Click here to view the next lesson.

Chapter 4: Training LLMs from Scratch

Practical Exercises – Chapter 4

These exercises help you put into practice the fundamentals of LLM training pipelines: data preparation, scheduling, distributed infrastructure, and cost-awareness.

Exercise 1 – Data Cleaning

Task: Write a function that removes HTML tags and normalizes whitespace in a text string.

Solution:

import re

def clean_text(text):
    # Remove HTML tags
    text = re.sub(r"<[^>]+>", " ", text)
    # Remove extra spaces
    text = re.sub(r"\s+", " ", text)
    return text.strip()

sample = "<p>Hello,   world!</p>   This is <b>messy</b> text."
print(clean_text(sample))
# Output: "Hello, world!
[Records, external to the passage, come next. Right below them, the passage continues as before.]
/-- R71, R74: what placing a list of cells does: cells with a class stay as they are; afterwards every cell of the list has
a class, or the first that has none still waits. -/
theorem placeCells_spec (t : Template) : ∀ (l : List Nat) (s : State) (x : Held), s.comp.held = some x →
    ∃ y, (State.placeCells t l s).1.comp.held = some y ∧ y.placedFrom x ∧ State.placedFrom (State.placeCells t l s).1 s ∧
      (∀ (i : Nat) (c : Cell), x.cells[i]? = some c → ∃ d, y.cells[i]? = some d ∧ d.subject = c.subject ∧
        d.last = c.last ∧ d.taken = c.taken ∧ (c.ref = false → d.ref = false) ∧ (c.cls ≠ none → d = c)) ∧
      y.cells.length = x.cells.length ∧
      ((State.placeCells t l s).2 = true → ∀ i ∈ l, ∀ d, y.cells[i]? = some d → d.cls ≠ none) ∧
      ((State.placeCells t l s).2 = false → ∃ pre i post, l = pre ++ i :: post ∧
        (∀ k ∈ pre, ∀ d, y.cells[k]? = some d → d.cls ≠ none) ∧
        ∃ d, y.cells[i]? = some d ∧ d.cls = none ∧ (State.placeCells t l s).1.placing y t i d = none) := by
  intro l
  induction l with
  | nil =>
    intro s x hx
    exact ⟨x, hx, rfl, ⟨rfl, rfl, rfl⟩, fun i c h => ⟨c, h, rfl, rfl, rfl, id, fun _ => rfl⟩, rfl, by simp [State.placeCells], by simp [State.placeCells]⟩
  | cons i rest ih =>
    intro s x hx
    unfold State.placeCells
    simp only [hx]
    cases hc : x.cells[i]? with
    | none =>
      simp only
      obtain ⟨y, h1, h2, h3, h4, h5, h6, h7⟩ := ih s x hx
      refine ⟨y, h1, h2, h3, h4, h5, ?_, ?_⟩
      · intro hr k hk d hd
        rcases List.mem_cons.1 hk with rfl | hk
        · have : y.cells[k]? = none := by rw [List.getElem?_eq_none_iff] at hc ⊢; omega
          rw [this] at hd; cases hd
        · exact h6 hr k hk d hd
      · intro hr
        obtain ⟨pre, j, post, e, ha, hb⟩ := h7 hr
        refine ⟨i :: pre, j, post, by rw [e]; rfl, ?_, hb⟩
        intro k hk d hd
        rcases List.mem_cons.1 hk with rfl | hk
        · have : y.cells[k]? = none := by rw [List.getElem?_eq_none_iff] at hc ⊢; omega
          rw [this] at hd; cases hd
        · exact ha k hk d hd
    | some c =>
      simp only
      by_cases hcls : c.cls.isSome = true
      · simp only [hcls, if_true]
        obtain ⟨y, h1, h2, h3, h4, h5, h6, h7⟩ := ih s x hx
        have hi : ∀ d, y.cells[i]? = some d → d.cls ≠ none := by
          intro d hd
          obtain ⟨d', hd', _, _, _, _, heq⟩ := h4 i c hc
          have hn : c.cls ≠ none := by intro h; rw [h] at hcls; cases hcls
          rw [heq hn] at hd'; rw [hd'] at hd; cases hd; exact hn
        refine ⟨y, h1, h2, h3, h4, h5, ?_, ?_⟩
        · intro hr k hk d hd
          rcases List.mem_cons.1 hk with rfl | hk
          · exact hi d hd
          · exact h6 hr k hk d hd
        · intro hr
          obtain ⟨pre, j, post, e, ha, hb⟩ := h7 hr
          refine ⟨i :: pre, j, post, by rw [e]; rfl, ?_, hb⟩
          intro k hk d hd
          rcases List.mem_cons.1 hk with rfl | hk
          · exact hi d hd
          · exact ha k hk d hd
      · have hn : c.cls = none := by cases h : c.cls <;> simp [h] at hcls ⊢
        simp only [hcls]
        cases hp : s.placing x t i c with
        | none =>
          simp
          exact ⟨x, hx, rfl, ⟨rfl, rfl, rfl⟩, fun i c h => ⟨c, h, rfl, rfl, rfl, id, fun _ => rfl⟩, rfl, [], i, ⟨rest, rfl⟩, by simp, c, hc, hn, hp⟩
        | some p =>
          simp
          obtain ⟨r1, r2, r3, r4⟩ := recordPlaced_spec s x i p hx
          obtain ⟨y, h1, h2, h3, h4, h5, h6, h7⟩ := ih _ _ r1
          have hci : (x.cells.modify i (placedCell p))[i]? = some (placedCell p c) := by
            simp [hc]
          have hi : ∀ d, y.cells[i]? = some d → d.cls ≠ none := by
            intro d hd
            obtain ⟨d', hd', _, _, _, _, heq⟩ := h4 i _ hci
            rw [heq (by simp [placedCell])] at hd'; rw [hd'] at hd; cases hd; simp [placedCell]
          refine ⟨y, h1, ?_, ?_, ?_, ?_, ?_, ?_⟩
          · unfold Held.placedFrom at h2 ⊢; rw [h2]
          · obtain ⟨a, b, c'⟩ := h3
            refine ⟨?_, by rw [b, r3], by rw [c', r4]⟩
            rw [a, r2]
          · intro k e hk
            by_cases hki : k = i
            · subst hki
              rw [hc] at hk; cases hk
              obtain ⟨d, hd, e1, el, e2, e3, e4⟩ := h4 k _ hci
              exact ⟨d, hd, by rw [e1]; rfl, by rw [el]; rfl, by rw [e2]; rfl, fun hr => e3 (by simp [placedCell, hr]), fun hq => absurd hn hq⟩
            · have : (x.cells.modify i (placedCell p))[k]? = some e := by
                rw [List.getElem?_modify_ne]; exact hk; omega
              exact h4 k e this
          · rw [h5]; simp
          · intro hr
            exact ⟨hi, h6 hr⟩
          · intro hr
            obtain ⟨pre, j, post, e, ha, hb⟩ := h7 hr
            refine ⟨i :: pre, j, ⟨post, by rw [e]; rfl⟩, ?_, hb⟩
            intro k hk d hd
            rcases List.mem_cons.1 hk with rfl | hk
            · exact hi d hd
            · exact ha k hk d hd

/-- R72: the cell after its reference has been taken. -/
def takenCell (c : Cell) : Cell := { c with ref := true, taken := true }

/-- R72: what taking one cell's reference does: it changes that cell alone, and only when its reference is due. -/
theorem takeCell_spec (s : State) (t : Template) (i : Nat) (x : Held) (hx : s.comp.held = some x) :
    ∃ y, (State.takeCell s t i).comp.held = some y ∧ y = { x with cells := y.cells } ∧
      State.takeCell s t i = { s with comp := { s.comp with held := some y }, tiles := (State.takeCell s t i).tiles,
                                      fetch := (State.takeCell s t i).fetch } ∧
      y.cells.length = x.cells.length ∧
      (∀ k, k ≠ i → y.cells[k]? = x.cells[k]?) ∧
      (∀ c, x.cells[i]? = some c → y.cells[i]? = some
        (if (s.cellNeeds x i c).isSome = true ∧ t.cellTop i ≤ x.reach ∧ c.taken = false then takenCell c else c)) := by
  unfold State.takeCell
  simp only [hx]
  cases hc : x.cells[i]? with
  | none => exact ⟨x, hx, rfl, by simp only []; rw [← hx], rfl, fun _ _ => rfl, by simp⟩
  | some c =>
    simp only
    cases hn : s.cellNeeds x i c with
    | none => exact ⟨x, hx, rfl, by simp only []; rw [← hx], rfl, fun _ _ => rfl, by intro d hd; cases hd; simp [hn, hc]⟩
    | some pid =>
      simp only
      by_cases hq : t.cellTop i ≤ x.reach ∧ c.taken = false
      · simp only [hq, if_true, and_self]
        refine ⟨{ x with cells := x.cells.modify i takenCell }, ?_, rfl, ?_, by simp, ?_, ?_⟩
        · unfold State.countComposing State.modifyCell
          simp only [hx, State.setHeld]
          (repeat' split) <;> rfl
        · unfold State.countComposing State.modifyCell
          simp only [hx, State.setHeld]
          (repeat' split) <;> rfl
        · intro k hk
          simp only []
          rw [List.getElem?_modify_ne]; omega
        · intro d hd; cases hd; simp [hn, hc, hq]
      · rw [if_neg hq]
        refine ⟨x, hx, rfl, by rw [← hx], rfl, fun _ _ => rfl, ?_⟩
        intro d hd; cases hd
        have : ¬ ((some pid).isSome = true ∧ t.cellTop i ≤ x.reach ∧ c.taken = false) := by simpa using hq
        rw [hn, if_neg this]; exact hc

/-- R72: the same over a list of distinct cells. -/
theorem takeAll_spec (t : Template) : ∀ (l : List Nat) (s : State) (x : Held), s.comp.held = some x → l.Nodup →
    ∃ y, (l.foldl (fun st i => State.takeCell st t i) s).comp.held = some y ∧ y = { x with cells := y.cells } ∧
      l.foldl (fun st i => State.takeCell st t i) s =
        { s with comp := { s.comp with held := some y },
                 tiles := (l.foldl (fun st i => State.takeCell st t i) s).tiles,
                 fetch := (l.foldl (fun st i => State.takeCell st t i) s).fetch } ∧
      y.cells.length = x.cells.length ∧
      (∀ k, k ∉ l → y.cells[k]? = x.cells[k]?) ∧
      (∀ i ∈ l, ∀ c, x.cells[i]? = some c → y.cells[i]? = some
        (if (s.cellNeeds x i c).isSome = true ∧ t.cellTop i ≤ x.reach ∧ c.taken = false then takenCell c else c)) := by
  intro l
  induction l with
  | nil => intro s x hx _; exact ⟨x, hx, rfl, by simp only [List.foldl]; rw [← hx], rfl, fun _ _ => rfl, by simp⟩
  | cons i rest ih =>
    intro s x hx hnd
    obtain ⟨hni, hnd⟩ := List.nodup_cons.1 hnd
    obtain ⟨y1, a1, a2, a3, a4, a5, a6⟩ := takeCell_spec s t i x hx
    obtain ⟨y, b1, b2, b3, b4, b5, b6⟩ := ih _ y1 a1 hnd
    have hn : ∀ k c, (State.takeCell s t i).cellNeeds y1 k c = s.cellNeeds x k c := by
      intro k c
      unfold State.cellNeeds
      rw [a3, a2]
    refine ⟨y, b1, ?_, ?_, by rw [b4, a4], ?_, ?_⟩
    · rw [b2, a2]
    · simp only [List.foldl_cons]
      rw [b3, a3]
    · intro k hk
      rw [List.mem_cons, not_or] at hk
      rw [b5 k hk.2, a5 k hk.1]
    · intro k hk c hc
      rcases List.mem_cons.1 hk with rfl | hk'
      · rw [b5 k hni, a6 c hc]
      · have : k ≠ i := by intro e; subst e; exact hni hk'
        have hc1 : y1.cells[k]? = some c := by rw [a5 k this, hc]
        have hr : y1.reach = x.reach := by rw [a2]
        rw [b6 k hk' c hc1, hn, hr]

/-- R72: what taking the references of band b does. -/
theorem takeReferences_spec (s : State) (t : Template) (b : Nat) (x : Held) (hx : s.comp.held = some x) :
    ∃ y, (s.takeReferences t b).comp.held = some y ∧ y = { x with band := b, reach := t.reachOf b, cells := y.cells } ∧
      s.takeReferences t b = { s with
        comp := { s.comp with held := some y },
        tiles := (s.takeReferences t b).tiles, fetch := (s.takeReferences t b).fetch } ∧
      y.cells.length = x.cells.length ∧
      (∀ (i : Nat) c, x.cells[i]? = some c → y.cells[i]? = some
        (if (s.cellNeeds x i c).isSome = true ∧ t.cellTop i ≤ t.reachOf b ∧ c.taken = false
         then takenCell c else c)) := by
  unfold State.takeReferences
  simp only [hx]
  obtain ⟨y, b1, b2, b3, b4, b5, b6⟩ := takeAll_spec t (List.range x.cells.length)
    (s.setHeld { x with band := b, reach := t.reachOf b }) { x with band := b, reach := t.reachOf b } rfl List.nodup_range
  refine ⟨y, b1, b2, ?_, b4, ?_⟩
  · rw [b3]; rfl
  · intro i c hc
    have hi : i < x.cells.length := by
      by_contra h; rw [List.getElem?_eq_none (by omega)] at hc; cases hc
    exact b6 i (List.mem_range.2 hi) c hc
This is messy text."

Exercise 2 – Deduplication with MinHash

Task: Use MinHash to detect near-duplicate documents in a small dataset.

Solution:

from datasketch import MinHash, MinHashLSH

def get_minhash(text, num_perm=128):
    m = MinHash(num_perm=num_perm)
    for word in set(text.split()):
        m.update(word.encode("utf8"))
    return m

docs = [
    "The cat sat on the mat.",
    "The cat is sitting on the mat.",
    "A completely unrelated document."
]

lsh = MinHashLSH(threshold=0.8, num_perm=128)
for i, d in enumerate(docs):
    lsh.insert(f"doc{i}", get_minhash(d))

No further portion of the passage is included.